The kerning dialog displays a representative glyph from each class and allows you to adjust the kerning between them (and all other class members of each class). You can select which glyphs to display in the pulldown menus. You can enter a new kerning offset by typing in a value, or you can click on the second glyph of the kern pair and drag it around.
You can also create something called a "Device Table", a name which is not very informative. When a font is rasterized at small pixel sizes rounding errors become important, and this is particularly true of kerning, there are three things that get rounded: The locations of the outlines (to fit them to a pixel grid), the advance widths of the glyphs, and the kerning value itself. The result is that something which looks perfectly kerned at 150pixels may be either too close or too far apart at 12pixels
|
|
Kerning at 150 pixels |
Kerning at 12 pixels |
You could adjust the kerning value slightly until it looked right at 12pixels, of course, but that might break it at 14 pixels. So OpenType has the concept of a Device Table which allows you to add small corrections at particular point sizes. Simply set the Display Size to a small, but common, value (say 10-24) and examine the kerning. If the results are ugly then type a value into the "Device Table Correction" field, and this will change the spacing by that many pixels at the given display size (and no other). In the case above a correction of 1 might be appropriate for the 12px display.

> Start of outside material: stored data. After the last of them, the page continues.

-- ==== Sys2Proof/Certificates/Slice0/Obligations.lean ====
section
/-! DEFINITION. The statements about the model. A statement that names a state `u` before settling uses log 8's order of a step: the
event's own effect first, then what follows from it (`settle`). -/

open Sys2Proof Sys2Proof.Machine

/-! ### The machine -/

/-- A step takes the command at the front of the queue; on an empty queue the block idles (the model's choice, log 4). -/
def Obligations.StepRunsFront : Prop :=
  ∀ (c : Instr) (rest : List Instr) (s : State),
    step (s.withPending (c :: rest)) = exec c (s.withPending rest) ∧
      step (s.withPending []) = .next (s.withPending [])

/-- Every command completes on every state and leaves the waiting commands alone. That a row whose limit does not run, or whose state does
not take it, completes with no effect is the model's choice (log 4), as is one queue of rows that any state may meet (log 38). -/
def Obligations.EveryCommandCompletes : Prop :=
  ∀ (c : Instr) (s : State), ∃ t, exec c s = .next t ∧ t.pending = s.pending

/-- What power-on or RESET leaves, with STOP released (R1, R27, R60, R73, R93, R116, R134, R158, R172). That the row carries the input
levels and keeps the last tension reports, the clause on the pins, is the model's choice (log 1). -/
def Obligations.ResetValues : Prop :=
  ∀ (lv : Levels) (s : State), lv.stop = false → ∃ t, exec (.powerOnReset lv) s = .next t ∧
    t.transport.state = (if lv.filmPresent then .resting else .empty) ∧ t.transport.reference = .lost ∧
    t.transport.position = 0 ∧ t.transport.rollEnd = none ∧ t.transport.tailLimit = none ∧
    t.transport.broken = false ∧ t.transport.leaderMissing = false ∧ t.transport.profile = {} ∧
    t.transport.tension = .slack ∧ t.transport.holdTimer = none ∧ t.transport.move = none ∧
    t.tracker.mode = .idle ∧ t.tracker.p16 = 38400 ∧ t.tracker.budget = 2 ∧ t.tracker.splices = [] ∧
    t.tracker.eLast = none ∧ t.tracker.candidate = none ∧ t.tracker.parked = none ∧ t.tracker.missAccepted = false ∧
    t.tracker.rescan = none ∧ t.tracker.counters = none ∧ t.tracker.pendingNoise = false ∧
    t.tracker.pendingSplice = false ∧ t.tracker.openMark = none ∧ t.tracker.openSplice = none ∧
    t.tracker.unmatchedRun = 0 ∧
    t.index.entries = [] ∧ t.index.frontier = 0 ∧ t.index.state = .empty ∧
    t.index.segments = List.replicate 64 { verified := false, link := none, verifiedAt := 0 } ∧
    t.index.disputeCount = 0 ∧ t.index.lastDispute = none ∧
    t.focus.state = .unhomed ∧ t.focus.lens = none ∧ t.focus.recal = false ∧ t.focus.map = [] ∧
    t.focus.homeCount = 0 ∧ t.focus.slew = [] ∧ t.focus.search = none ∧ t.focus.result = none ∧
    t.capture.handshake = (if lv.cameraReady then .ready else .notReady) ∧ t.capture.answerLock = false ∧
    t.capture.outstanding = none ∧ t.capture.armed = [] ∧ t.capture.ring = [] ∧ t.capture.throttle = false ∧
    t.capture.ringHead = 0 ∧ t.capture.holding = none ∧ t.capture.revisits = [] ∧ t.capture.lastMiss = none ∧
    t.arbiter.queue = [] ∧ t.arbiter.current = none ∧ t.arbiter.elevator = .up ∧ t.arbiter.blocked = false ∧
    t.arbiter.arrival = 0 ∧ t.arbiter.yieldCount = 0 ∧ t.arbiter.runImmune = false ∧ t.arbiter.interrupted = none ∧
    t.arbiter.captureHold = false ∧ t.arbiter.searchHold = false ∧ t.arbiter.rollClaim = false ∧
    t.jobs.slots = [] ∧ t.jobs.counter = 1 ∧
    t.fault = { halted := false, cause := none, position := none, later := false } ∧
    (∀ l, (t.link l).receiver = .hunt ∧ (t.link l).inputBuffer = [] ∧ (t.link l).replySlot = none ∧
      (t.link l).frameDropped = false ∧ (t.link l).sessionRestarted = true ∧ (t.link l).hold = false ∧
      (t.link l).mask = {} ∧ (t.link l).flags = {} ∧ (t.link l).jobDone = [] ∧ (t.link l).transmitter = .idle) ∧
    t.pins = { s.pins with levels := lv }

/-- With STOP held at reset the part comes up HALTED by OPERATOR_STOP at position 0 (R158). -/
def Obligations.ResetWithStopHalts : Prop :=
  ∀ (lv : Levels) (s : State), lv.stop = true → ∃ t, exec (.powerOnReset lv) s = .next t ∧
    t.fault = { halted := true, cause := some .operatorStop, position := some 0, later := false } ∧
    t.transport.state = .halted ∧ t.transport.tension = .slack

/-- The invariants of the four statements below hold right after reset. -/
def Obligations.ResetSound : Prop :=
  JobsSound State.reset ∧ MapSound State.reset.focus.map ∧ PositionSound State.reset ∧ HaltSound State.reset

/-- Every step keeps the job table sound: at most six slots held, numbers distinct and in 1..255 (R134, R136). -/
def Obligations.StepKeepsJobTable : Prop :=
  ∀ s t : State, JobsSound s → step s = .next t → JobsSound t

/-- Every step keeps the focus map ascending, 500 counts apart and within 32 points (R79). -/
def Obligations.StepKeepsFocusMap : Prop :=
  ∀ s t : State, MapSound s.focus.map → step s = .next t → MapSound t.focus.map

/-- Every step keeps the position count in range and at or below roll_end (R4, R14). -/
def Obligations.StepKeepsPosition : Prop :=
  ∀ s t : State, PositionSound s → step s = .next t → PositionSound t

/-- Every step that leaves the part HALTED leaves the film undriven (R26, R161). -/
def Obligations.StepKeepsHalt : Prop :=
  ∀ s t : State, HaltSound s → step s = .next t → HaltSound t

/-- What no machine-side row touches: the profile, which numbers the job table holds and its counter, and of a link unit all but the
pending flags, the JOB_DONE queue and the transmitter (R2, R136, R181, R185). Only the detectors change the fault record (R159), and only
counts, trims, LEADER_EDGE and an entry to EMPTY change the position count (R4). That MOVE_COMPLETE never does rests on a LOAD cancelled in
THREADING entering EMPTY at once (log 10). -/
def Obligations.MachineEventsFrame : Prop :=
  ∀ (c : Instr) (s : State), isMachineEvent c = true → ∃ t, exec c s = .next t ∧
    t.transport.profile = s.transport.profile ∧ jobNumbers t = jobNumbers s ∧ t.jobs.counter = s.jobs.counter ∧
    (mayFault c = false → t.fault = s.fault) ∧
    (mayMovePosition c = false → t.transport.position = s.transport.position) ∧
    ∀ l, t.link l = { s.link l with flags := (t.link l).flags, jobDone := (t.link l).jobDone,
                                     transmitter := (t.link l).transmitter }

/-! ### Links -/

/-- The body of every request a master can send is read back to its tag and the request, each operand at every value of its width; it
holds 2 to 250 bytes (R192 to R194, R199). -/
def Obligations.RequestBodyRoundTrip : Prop :=
  ∀ (r : Request) (tag : Byte), (∀ flags items, r = .fetch flags items → items.length ≤ 35) →
    readBody (r.body tag) = some (tag, r) ∧ 2 ≤ (r.body tag).length ∧ (r.body tag).length ≤ 250

/-- The worked value of the check (R173). -/
def Obligations.CheckExample : Prop :=
  crc [0x31, 0x32, 0x33, 0x34, 0x35, 0x36, 0x37, 0x38, 0x39] = 0x29B1 ∧ crc [] = 0xFFFF

/-- FRAME_RECEIVED in HUNT. With the check equal the frame is discarded with frame_dropped set where the buffer holds two, waits behind
the frames there while a reply waits, and is answered at once with the buffer and the reply slot empty; with the check unequal it is
discarded with frame_dropped set (R174, R175). -/
def Obligations.FrameReceivedPlaced : Prop :=
  ∀ (l : LinkId) (body : List Byte) (check : BitVec 16) (s : State), (s.link l).receiver = .hunt →
    2 ≤ body.length → body.length ≤ 250 →
    (check ≠ bodyCheck body ∨ 2 ≤ (s.link l).inputBuffer.length →
      exec (.frameReceived l body check) s = .next (serviceLinks (s.onLink l fun u => { u with frameDropped := true }))) ∧
    (check = bodyCheck body → (s.link l).inputBuffer.length < 2 → (s.link l).replySlot ≠ none →
      exec (.frameReceived l body check) s =
        .next (serviceLinks (s.onLink l fun u => { u with inputBuffer := u.inputBuffer ++ [body] }))) ∧
    (check = bodyCheck body → (s.link l).inputBuffer = [] → (s.link l).replySlot = none →
      exec (.frameReceived l body check) s = .next (serviceLinks (answerFrame l body s)))

/-- HOLD, RESUME and a stray byte in HUNT act on the link units alone (R174, R186). HOLD holds an IDLE transmitter and lets a frame in
progress go on; RESUME clears hold, and a reply that waits is sent; a byte that is none of A5h, HOLD and RESUME, or a bad byte, sets
frame_dropped. -/
def Obligations.ControlBytes : Prop :=
  ∀ (l : LinkId) (s : State), (s.link l).receiver = .hunt →
    (∃ t, exec (.hold l) s = .next t ∧ OnlyLinks s t ∧ (t.link l).hold = true ∧
      ((s.link l).transmitter = .idle → (t.link l).transmitter = .held) ∧
      (∀ k f, (s.link l).transmitter = .sending k f → (t.link l).transmitter = .sending k f)) ∧
    (∃ t, exec (.resume l) s = .next t ∧ OnlyLinks s t ∧ (t.link l).hold = false ∧
      (∀ body, (s.link l).transmitter = .held → (s.link l).replySlot = some body →
        (t.link l).transmitter = .sending .reply (frameOf body)) ∧
      (∀ k f, (s.link l).transmitter = .sending k f → (t.link l).transmitter = .sending k f)) ∧
    (∀ b, b = .bad ∨ (∃ v, b = .good v ∧ v ≠ 0xA5 ∧ v ≠ 0x5C ∧ v ≠ 0x5D) →
      ∃ t, exec (.strayByte l b) s = .next t ∧ OnlyLinks s t ∧ (t.link l).frameDropped = true ∧
        (t.link l).receiver = .hunt ∧ (t.link l).inputBuffer = (s.link l).inputBuffer)

/-- A link break empties the link unit, frees the slots of the link's jobs, marks its records dropped and forgets it as verifying link
(R188, R157, R106, R65); its end puts the receiver in HUNT with session_restarted set (R190). The order of a step's effects is the model's
(log 8). -/
def Obligations.LinkBreaks : Prop :=
  ∀ (l : LinkId) (s : State), JobsSound s →
    ((s.link l).receiver ≠ .brk → Settles (.linkBreak l) s fun u =>
      (u.link l).receiver = .brk ∧ (u.link l).inputBuffer = [] ∧ (u.link l).replySlot = none ∧
      (u.link l).frameDropped = false ∧ (u.link l).hold = false ∧ (u.link l).mask = {} ∧ (u.link l).flags = {} ∧
      (u.link l).jobDone = [] ∧ (u.link l).transmitter = .idle ∧
      (∀ j ∈ u.jobs.slots, j.link ≠ l) ∧ (∀ r ∈ u.capture.ring, r.link = l → r.drop = true) ∧
      (∀ sg ∈ u.index.segments, sg.link ≠ some l) ∧ u.fault = s.fault) ∧
    ((s.link l).receiver = .brk → ∃ t, exec (.linkBreakEnd l) s = .next t ∧ OnlyLinks s t ∧
      (t.link l).receiver = .hunt ∧ (t.link l).sessionRestarted = true ∧
      (t.link l).inputBuffer = (s.link l).inputBuffer ∧ (t.link l).replySlot = (s.link l).replySlot ∧
      (t.link l).mask = (s.link l).mask ∧ (t.link l).jobDone = (s.link l).jobDone)

/-- The end of a sent frame by its kind (R187): a reply frees the reply slot and the oldest buffered frame is taken; a JOB_DONE frees its
job's slot; a CAPTURED removes the ring's head; a maskable notice does nothing further. -/
def Obligations.TransmissionEnds : Prop :=
  ∀ (l : LinkId) (f : List Byte) (s : State),
    ((s.link l).transmitter = .sending .reply f → ∀ body rest, (s.link l).inputBuffer = body :: rest →
      exec (.transmissionEnd l) s = .next (serviceLinks (dropHeads (answerFrame l body
        (s.onLink l fun u => { u with transmitter := .idle, replySlot := none, inputBuffer := rest }))))) ∧
    ((s.link l).transmitter = .sending .reply f → (s.link l).inputBuffer = [] →
      exec (.transmissionEnd l) s = .next (serviceLinks (dropHeads
        (s.onLink l fun u => { u with transmitter := .idle, replySlot := none })))) ∧
    ((s.link l).transmitter = .sending .jobDone f → ∀ n rest, (s.link l).jobDone = n :: rest →
      ∃ u, exec (.transmissionEnd l) s = .next (serviceLinks (dropHeads u)) ∧
        u.jobs.slots = s.jobs.slots.filter (fun j => j.number != n) ∧ u.jobs.counter = s.jobs.counter ∧
        u = { s with jobs := u.jobs, links := u.links } ∧ (u.link l).jobDone = rest) ∧
    ((s.link l).transmitter = .sending .captured f → ∀ r rest, s.capture.ring = r :: rest →
      ∃ u, exec (.transmissionEnd l) s = .next (serviceLinks (dropHeads u)) ∧
        u.capture.ring = rest ∧ u.capture.ringHead = (s.capture.ringHead + 1) % 32 ∧ u.jobs = s.jobs ∧
        u.index = s.index ∧ u.focus = s.focus ∧ u.fault = s.fault) ∧
    (∀ k, (s.link l).transmitter = .sending (.notice k) f →
      exec (.transmissionEnd l) s = .next (serviceLinks (dropHeads
        (s.onLink l fun u => { u with transmitter := .idle }))))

Because small pixel sizes can be hard to examine, you can change the magnification (rasterized at the same size, but each pixel made twice as big).
Device Tables may also be created in a number of other cases. The example above was for a kerning class. Kerning pairs may also have tables attached to them with the Metrics->Kern Pair Closeup dialog, which looks similar to the Kerning Class dialog above.